--- Given information Enclosed Below ---
-- ==== Sys2Proof/Machine/State.lean ====
section
/-! DEFINITION. The machine's state: everything the spec gives the part, as plain data (INVENTORY.md, ## State), the
reasons a step can stop, and the state right after a module reset. -/
namespace Sys2Proof.Machine

/-! ## Numbering

A core is numbered 0–287 (R14). A slot of a core is 0–127 for user groups and 128 + c for the supervisor instance of
context c, of which one at a time holds the hardware's slot 128 (R119). A team entry of a core is 0–63 for slot-table
entries, 64 for the handler entry (R93) and 128 + c for the supervisor instance of context c. -/

/-- Key of a team: core and entry. -/
def teamKey (core entry : Nat) : Nat := core * 192 + entry
/-- Key of a group: core and slot. -/
def groupKey (core slot : Nat) : Nat := core * 192 + slot
/-- Key of a thread: group and lane. -/
def threadKey (gid lane : Nat) : Nat := gid * 32 + lane

/-! ## Threads -/

/-- TSTATE of a thread (R109). -/
inductive TState where
  | run | wait | parked | exited
  deriving DecidableEq, Repr

/-- What a thread that is not ready waits for (07 R124, 21 R439). -/
inductive WaitFor where
  /-- nothing: it is ready as far as its own state goes -/
  | nothing
  /-- a register-line fill (R111) -/
  | lineFill
  /-- fetch suspension: the checks of an operation (R136) -/
  | check (op : Nat)
  /-- room in the replay area (R414), a mailbox slot (R426) or a place in an engine or a buffer (R251, R99) -/
  | hold
  /-- the end of a request it has issued (R290, R291, R386, R388, R405, R433, R244, R245) -/
  | result (id : Nat)
  /-- the release of a reconvergence entry (R130) -/
  | join
  /-- the other members of a group-wide rendezvous (R138) -/
  | rendezvous
  /-- the other members of a copy rendezvous (R248) -/
  | copySlice
  /-- the supervisor's SVRET (R408) -/
  | trap
  /-- a condition monitor (R307) -/
  | waitc (mon : Nat)
  /-- the transaction barrier at a scratch address, as formed, to leave phase `ph` (R269) -/
  | tbarWait (a : BitVec 32) (ph : Bool)
  /-- a team barrier (R312) -/
  | bar (i : Nat)
  /-- a cluster barrier phase (R313) -/
  | cbar (a : BitVec 32)
  /-- the end of a YIELD delay (R180) -/
  | yieldDelay (till : Nat)
  /-- a matrix ticket (R342) -/
  | ticket (a : BitVec 32)
  /-- accumulator units (R332) -/
  | tcfg
  /-- earlier accesses, at a FENCE (R289) -/
  | fence
  /-- its parked part (R408) -/
  | set (id : Nat)
  /-- the fill of a control-store bank (R392) -/
  | bankFill
  deriving DecidableEq, Repr

/-- A probe slot of an XOP sequence: the address and size it holds, and the location translated (R397). -/
structure Probe where
  va   : DWord
  size : Nat
  pa   : Nat
  leaf : DWord
  deriving DecidableEq, Repr

/-- The state of a thread inside an XOP sequence (R394, R398, R401). -/
structure Cont where
  /-- XOP index -/
  idx : Nat
  /-- the micro-op to run next -/
  i : Nat
  /-- h0–h7 -/
  h : Tab DWord
  /-- passes of the loop body still to run -/
  loops : Nat
  /-- first micro-op of the body and its length -/
  body : Nat
  bodyLen : Nat
  probes : List Probe
  /-- stopped: the thread has left its bundle and resumes from here (R401) -/
  stopped : Bool
  /-- registers that its operand fields name: their lines are locked until it ends (R112) -/
  regs : List Nat := []
  deriving DecidableEq, Repr

/-- Trap causes (R407). -/
inductive Cause where
  | illegal | latch | groupMember | misalign | permission | atomType | xopUnbound | xopLimit | priv | break_ | poison
  | tcfg | user | unresolved
  deriving DecidableEq, Repr

/-- A trap of an access whose thread has gone on: the cause and the address, and whether it was a write. -/
structure Late where
  cause : Cause
  va : DWord
  write : Bool
  deriving DecidableEq, Repr

/-- The control state of one thread (R122). -/
structure Thread where
  pc : VA
  /-- first word of the run in hand: where a stopped thread resumes (R49) -/
  runPc : VA
  /-- reconvergence entries it belongs to, 0–32 -/
  depth : Nat
  tstate : TState
  helper : Bool
  /-- p0–p6; p7 is true (R69) -/
  preds : BitVec 7
  /-- y0–y3 -/
  latch : Tab DWord
  /-- clk before which it does not issue (R54) -/
  stallTill : Nat
  /-- ranks last at its next formation (R54) -/
  yields : Bool
  /-- age stamp (R124) -/
  age : Nat
  waitFor : WaitFor
  /-- destination that the end of its wait writes a status to; 126 for none -/
  waitDst : BitVec 7
  /-- wall-clock time at which its wait was armed (R311, R318) -/
  armedAt : Nat
  /-- CBAR arrival count m_t (R313) -/
  mt : BitVec 32
  xop : Option Cont
  /-- replay set that lists it -/
  inSet : Option Nat
  /-- a trap that data of an access still in flight brought, taken when it next issues (R237, R299, R300) -/
  late : Option Late
  /-- registers that it has read since its lines were last marked evictable, with the clk of the last read (R113, R118) -/
  reads : Tab Nat
  deriving DecidableEq, Repr

/-- A thread of a slot that holds no team. -/
def Thread.reset : Thread :=
  { pc := 0, runPc := 0, depth := 0, tstate := .exited, helper := false, preds := 0, latch := [], stallTill := 0,
    yields := false, age := 0, waitFor := .nothing, waitDst := 126, armedAt := 0, mt := 0, xop := none, inSet := none,
    late := none, reads := [] }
--- End of Enclosed Given information ---
→ **Work instructions**: For this exercise, the records above must be returned exactly.

→ **Completed exercise**:
-- ==== Sys2Proof/Machine/State.lean ====
section
/-! DEFINITION. The machine's state: everything the spec gives the part, as plain data (INVENTORY.md, ## State), the
reasons a step can stop, and the state right after a module reset. -/
namespace Sys2Proof.Machine

/-! ## Numbering

A core is numbered 0–287 (R14). A slot of a core is 0–127 for user groups and 128 + c for the supervisor instance of
context c, of which one at a time holds the hardware's slot 128 (R119). A team entry of a core is 0–63 for slot-table
entries, 64 for the handler entry (R93) and 128 + c for the supervisor instance of context c. -/

/-- Key of a team: core and entry. -/
def teamKey (core entry : Nat) : Nat := core * 192 + entry
/-- Key of a group: core and slot. -/
def groupKey (core slot : Nat) : Nat := core * 192 + slot
/-- Key of a thread: group and lane. -/
def threadKey (gid lane : Nat) : Nat := gid * 32 + lane

/-! ## Threads -/

/-- TSTATE of a thread (R109). -/
inductive TState where
  | run | wait | parked | exited
  deriving DecidableEq, Repr

/-- What a thread that is not ready waits for (07 R124, 21 R439). -/
inductive WaitFor where
  /-- nothing: it is ready as far as its own state goes -/
  | nothing
  /-- a register-line fill (R111) -/
  | lineFill
  /-- fetch suspension: the checks of an operation (R136) -/
  | check (op : Nat)
  /-- room in the replay area (R414), a mailbox slot (R426) or a place in an engine or a buffer (R251, R99) -/
  | hold
  /-- the end of a request it has issued (R290, R291, R386, R388, R405, R433, R244, R245) -/
  | result (id : Nat)
  /-- the release of a reconvergence entry (R130) -/
  | join
  /-- the other members of a group-wide rendezvous (R138) -/
  | rendezvous
  /-- the other members of a copy rendezvous (R248) -/
  | copySlice
  /-- the supervisor's SVRET (R408) -/
  | trap
  /-- a condition monitor (R307) -/
  | waitc (mon : Nat)
  /-- the transaction barrier at a scratch address, as formed, to leave phase `ph` (R269) -/
  | tbarWait (a : BitVec 32) (ph : Bool)
  /-- a team barrier (R312) -/
  | bar (i : Nat)
  /-- a cluster barrier phase (R313) -/
  | cbar (a : BitVec 32)
  /-- the end of a YIELD delay (R180) -/
  | yieldDelay (till : Nat)
  /-- a matrix ticket (R342) -/
  | ticket (a : BitVec 32)
  /-- accumulator units (R332) -/
  | tcfg
  /-- earlier accesses, at a FENCE (R289) -/
  | fence
  /-- its parked part (R408) -/
  | set (id : Nat)
  /-- the fill of a control-store bank (R392) -/
  | bankFill
  deriving DecidableEq, Repr

/-- A probe slot of an XOP sequence: the address and size it holds, and the location translated (R397). -/
structure Probe where
  va   : DWord
  size : Nat
  pa   : Nat
  leaf : DWord
  deriving DecidableEq, Repr

/-- The state of a thread inside an XOP sequence (R394, R398, R401). -/
structure Cont where
  /-- XOP index -/
  idx : Nat
  /-- the micro-op to run next -/
  i : Nat
  /-- h0–h7 -/
  h : Tab DWord
  /-- passes of the loop body still to run -/
  loops : Nat
  /-- first micro-op of the body and its length -/
  body : Nat
  bodyLen : Nat
  probes : List Probe
  /-- stopped: the thread has left its bundle and resumes from here (R401) -/
  stopped : Bool
  /-- registers that its operand fields name: their lines are locked until it ends (R112) -/
  regs : List Nat := []
  deriving DecidableEq, Repr

/-- Trap causes (R407). -/
inductive Cause where
  | illegal | latch | groupMember | misalign | permission | atomType | xopUnbound | xopLimit | priv | break_ | poison
  | tcfg | user | unresolved
  deriving DecidableEq, Repr

/-- A trap of an access whose thread has gone on: the cause and the address, and whether it was a write. -/
structure Late where
  cause : Cause
  va : DWord
  write : Bool
  deriving DecidableEq, Repr

/-- The control state of one thread (R122). -/
structure Thread where
  pc : VA
  /-- first word of the run in hand: where a stopped thread resumes (R49) -/
  runPc : VA
  /-- reconvergence entries it belongs to, 0–32 -/
  depth : Nat
  tstate : TState
  helper : Bool
  /-- p0–p6; p7 is true (R69) -/
  preds : BitVec 7
  /-- y0–y3 -/
  latch : Tab DWord
  /-- clk before which it does not issue (R54) -/
  stallTill : Nat
  /-- ranks last at its next formation (R54) -/
  yields : Bool
  /-- age stamp (R124) -/
  age : Nat
  waitFor : WaitFor
  /-- destination that the end of its wait writes a status to; 126 for none -/
  waitDst : BitVec 7
  /-- wall-clock time at which its wait was armed (R311, R318) -/
  armedAt : Nat
  /-- CBAR arrival count m_t (R313) -/
  mt : BitVec 32
  xop : Option Cont
  /-- replay set that lists it -/
  inSet : Option Nat
  /-- a trap that data of an access still in flight brought, taken when it next issues (R237, R299, R300) -/
  late : Option Late
  /-- registers that it has read since its lines were last marked evictable, with the clk of the last read (R113, R118) -/
  reads : Tab Nat
  deriving DecidableEq, Repr

/-- A thread of a slot that holds no team. -/
def Thread.reset : Thread :=
  { pc := 0, runPc := 0, depth := 0, tstate := .exited, helper := false, preds := 0, latch := [], stallTill := 0,
    yields := false, age := 0, waitFor := .nothing, waitDst := 126, armedAt := 0, mt := 0, xop := none, inSet := none,
    late := none, reads := [] }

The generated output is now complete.